Below are five national club team championships won at the highest collegiate level.
Archery (recurve) (1): 2015 (mixed team)
Roller hockey (1): 2011
Sailing (2): 1966 match race, 1981 team race
Surfing (1): 2001

Individual
Long Beach State had 16 athletes win NCAA individual championships at the Division I level.

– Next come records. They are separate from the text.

-- ==== Sys2Proof/Tests/Slice0.lean ====
section
/-! SUPPORT. Tests. Expected values are the spec's (R102; spec/95_test_vectors.md, by vector name), never
the model's own. First encodings, then one ill-formed configuration for each check of `Config.WellFormed`,
then vectors of one step each on E1. Last, the witnesses: for every obligation with hypotheses one
theorem showing states and operands that meet them, one for each clause, at boundary values. -/

namespace Sys2Proof.Tests

open Sys2Proof Sys2Proof.Machine

set_option maxRecDepth 20000

/-! ### Encodings (95_test_vectors.md §2.0, R102), bits written out from R91 and R92 -/

/-- CLASS 00, RES0 000, W 0, SZ 10. -/
theorem test_decode_mrd : decode (.bus 0b00000010 0x90000000 0) = .ok (.mrd .four 0x90000000) := by decide

/-- CLASS 00, RES0 000, W 1, SZ 11. -/
theorem test_decode_mwr :
    decode (.bus 0b00000111 0x80002818 0x0123456789ABCDEF) =
      .ok (.mwr .eight 0x80002818 0x0123456789ABCDEF) := by decide

/-- CLASS 01, RES0 000, W 0, SZ 01. -/
theorem test_decode_crd : decode (.bus 0b01000001 0xC0000002 0) = .ok (.crd .two 0xC0000002) := by decide

/-- CLASS 01, RES0 000, W 1, SZ 00. -/
theorem test_decode_cwr : decode (.bus 0b01000100 0xC0000013 0x90) = .ok (.cwr .one 0xC0000013 0x90) := by
  decide

/-- CLASS 10, RES0 0000, SIG 00, 01, 10. -/
theorem test_decode_sig :
    decode (.signal 0b10000000) = .ok .sigVsync ∧ decode (.signal 0b10000001) = .ok .sigFullscreen ∧
    decode (.signal 0b10000010) = .ok .sigQuit := by decide

/-- The reserved bytes of §2.0, on the port they name. -/
theorem test_decode_reserved :
    (∀ b ∈ [0x08, 0x10, 0x20, 0x38, 0x3F, 0x48, 0x7F, 0xC0, 0xC2, 0xFF],
      decode (.bus b 0 0) = .error (.reserved b)) ∧
    (∀ b ∈ [0x83, 0x84, 0xBF, 0xC0, 0xC2, 0xFF], decode (.signal b) = .error (.reserved b)) := by decide

/-- The two wrong-port rows of §2.0. -/
theorem test_decode_wrong_port :
    decode (.bus 0x80 0 0) = .error (.wrongPort 0x80) ∧
    decode (.signal 0x02) = .error (.wrongPort 0x02) := by decide

/-- A `Decode` table word of eight bits: the operands above it are 0. -/
theorem test_table_word_short : decodeTableWord 8 0x46 = some (.cwr .four 0 0) := by decide

/-- Row 5 of program P1, all 136 bits: wdata, addr, cmd. -/
theorem test_table_word_long :
    decodeTableWord 136 0x00000000CAFEF00D000000009000040006 =
      some (.mwr .four 0x90000400 0xCAFEF00D) := by decide

/-- The table's words have no reserved instruction. -/
theorem test_table_word_reserved : decodeTableWord 8 0x83 = none := by decide

/-- The word presented to the machine is the next transaction and runs. -/
theorem test_withFetchWord :
    step (State.reset.withFetchWord 8 0x80) = exec .sigVsync State.reset := rfl

/-! ### Well-formedness: each check refuses a configuration that fails it (R11) -/

theorem test_refuse_flat_size :
    ¬ Config.WellFormed { Config.e1 with flat := [⟨⟨0xE0000000, 0⟩, 0⟩] } :=
  fun h => absurd h.flat_size (by decide)

theorem test_refuse_flat_disjoint :
    ¬ Config.WellFormed { Config.e1 with flat := [⟨⟨0xE0000000, 2⟩, 0⟩, ⟨⟨0xE0000001, 1⟩, 1⟩] } :=
  fun h => absurd h.flat_disjoint (by simp [AddrRange.Disjoint])

theorem test_refuse_flat_window :
    ¬ Config.WellFormed { Config.e1 with flat := [⟨⟨0xC000FFFF, 1⟩, 0⟩] } :=
  fun h => absurd (h.flat_window ⟨⟨0xC000FFFF, 1⟩, 0⟩ (by decide)) (by simp [AddrRange.Disjoint, Config.e1])

theorem test_refuse_window_size :
    ¬ Config.WellFormed { Config.e1 with cfgWindow := ⟨0xC0000000, 0⟩ } :=
  fun h => absurd h.window_size (by decide)

theorem test_refuse_route_attached : ¬ Config.WellFormed { Config.e1 with cfgRoute := fun _ => some 7 } :=
  fun h => absurd (h.route_attached 0 7 rfl) (by decide)

theorem test_refuse_attached_once : ¬ Config.WellFormed { Config.e1 with bridges := [[0, 1], [1]] } :=
  fun h => absurd h.attached_once (by decide)

theorem test_refuse_dc_attached : ¬ Config.WellFormed { Config.e1 with dc := 7 } :=
  fun h => absurd h.dc_attached (by decide)

theorem test_refuse_dev_size : ¬ Config.WellFormed { Config.e1 with devSize := fun _ => 0 } :=
  fun h => absurd h.dev_size (by decide)

theorem test_refuse_rf_power : ¬ Config.WellFormed { Config.e1 with rfSize := 0x100004 } :=
  fun h => absurd h.rf_power (by decide)

theorem test_refuse_rf_size : ¬ Config.WellFormed { Config.e1 with rfSize := 2 } :=
  fun h => absurd h.rf_size (by decide)

theorem test_refuse_rf_scale : ¬ Config.WellFormed { Config.e1 with rfScale := 2 } :=
  fun h => absurd h.rf_scale (by decide)

theorem test_refuse_override_index :
    ¬ Config.WellFormed { Config.e1 with overrides := [(0xA07, 0x02000000), (0x40000, 1)] } :=
  fun h => absurd h.override_index (by decide)

theorem test_refuse_override_keys :
    ¬ Config.WellFormed { Config.e1 with overrides := [(0xA07, 0x02000000), (0xA07, 1)] } :=
  fun h => absurd h.override_keys (by decide)

theorem test_refuse_override_status :
    ¬ Config.WellFormed { Config.e1 with overrides := [(0xA07, 0x01000000)] } :=
  fun h => absurd h.override_status (by decide)

theorem test_refuse_strap_index :
    ¬ Config.WellFormed { Config.e1 with straps := #v[(0x40000, 0), (1, 0), (2, 0), (3, 0)] } :=
  fun h => absurd h.strap_index (by decide)

theorem test_refuse_strap_agree :
    ¬ Config.WellFormed { Config.e1 with straps := #v[(0, 0), (1, 0), (2, 0), (2, 1)] } :=
  fun h => absurd (h.strap_agree (2, 0) (by simp) (2, 1) (by simp) 0 (by decide) 0 (by decide) rfl)
    (by decide)

theorem test_refuse_width_pos : ¬ Config.WellFormed { Config.e1 with width := 0 } :=
  fun h => absurd h.width_pos (by decide)

theorem test_refuse_width_tiles : ¬ Config.WellFormed { Config.e1 with width := 48 } :=
  fun h => absurd h.width_tiles (by decide)

theorem test_refuse_height_pos : ¬ Config.WellFormed { Config.e1 with height := 0 } :=
  fun h => absurd h.height_pos (by decide)

theorem test_refuse_fb_size :
    ¬ Config.WellFormed { Config.e1 with fbWindow := ⟨0x10000000, 0xFFF⟩ } :=
  fun h => absurd h.fb_size (by decide)

/-! ### Vectors on E1, one step each -/

/-- Fresh E1. -/
def fresh : State := State.init Config.e1

/-- Fresh E1 in another mode of the production loop. -/
def inMode (m : Mode) : State := { fresh with mode := m }

/-- Fresh E1 with these inputs before it. -/
def withInputs (s : State) (l : List Input) : State := { s with inputs := l }

/-- A field of the next state, if there is one. -/
def field {α : Type} (f : State → α) : Host.Outcome State Fault Refusal → Option α
  | .next s => some (f s)
  | .fault _ => none
  | .refused _ => none

/-- What a command on E1 reads. -/
def reads (i : Instr) (s : State) : Option (List Data) := field State.rdata (execIn Config.e1 i s)

/-- D-1: the override. -/
theorem test_D1 : reads (.mrd .four 0x8000281C) fresh = some [0x02000000] := by decide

At the NCAA Division II level, Long Beach State garnered 29 individual championships.

National award winners

Traditions

Coaches
Long Beach has had a number of nationally prominent coaches in its history, including Tex Winter, Jerry Tarkanian and Lute Olson in men's basketball, George Allen in football,  Frances Schaafsma in women's volleyball and basketball, Joan Bonvicini in women's basketball, Anita Miller Huntsman in women’s field hockey, throwing coach Art Venegas in track and field, and Jon Urbanchek and Don Gambril in swimming.

Mascot
In spring 2018, the school's previous mascot, "Prospector Pete", was retired. On May 10, 2019, the school announced that its new mascot will be a shark, although there are no current plans for the school to be officially known as the "Sharks".

Olympics
Long Beach State has had an athlete participate in every Summer Olympic Games since the first Olympiad after the school's founding.

School colors
The school colors have been black and gold since 2000, when they were changed by a student referendum (after George Allen changed the football uniform colors) from the original brown and gold.

Rivalries
Beach Athletics has several rival schools in the sports in which it competes. Besides being located in close proximity to each other, Long Beach State and the Cal State Fullerton Titans have competed heavily as conference rivals. Since 2006, Long Beach State and the UC Irvine Anteaters have participated in the annual "Black and Blue Rivalry Series." In this challenge, each school earns points for its collective conference championships and head-to-head victories against each other (across all NCAA sports in which both schools participate). The totals are added up at the end of the season and a winner is declared. Finally, Long Beach State also has a long-standing "beach school" rivalry with the UC Santa Barbara Gauchos.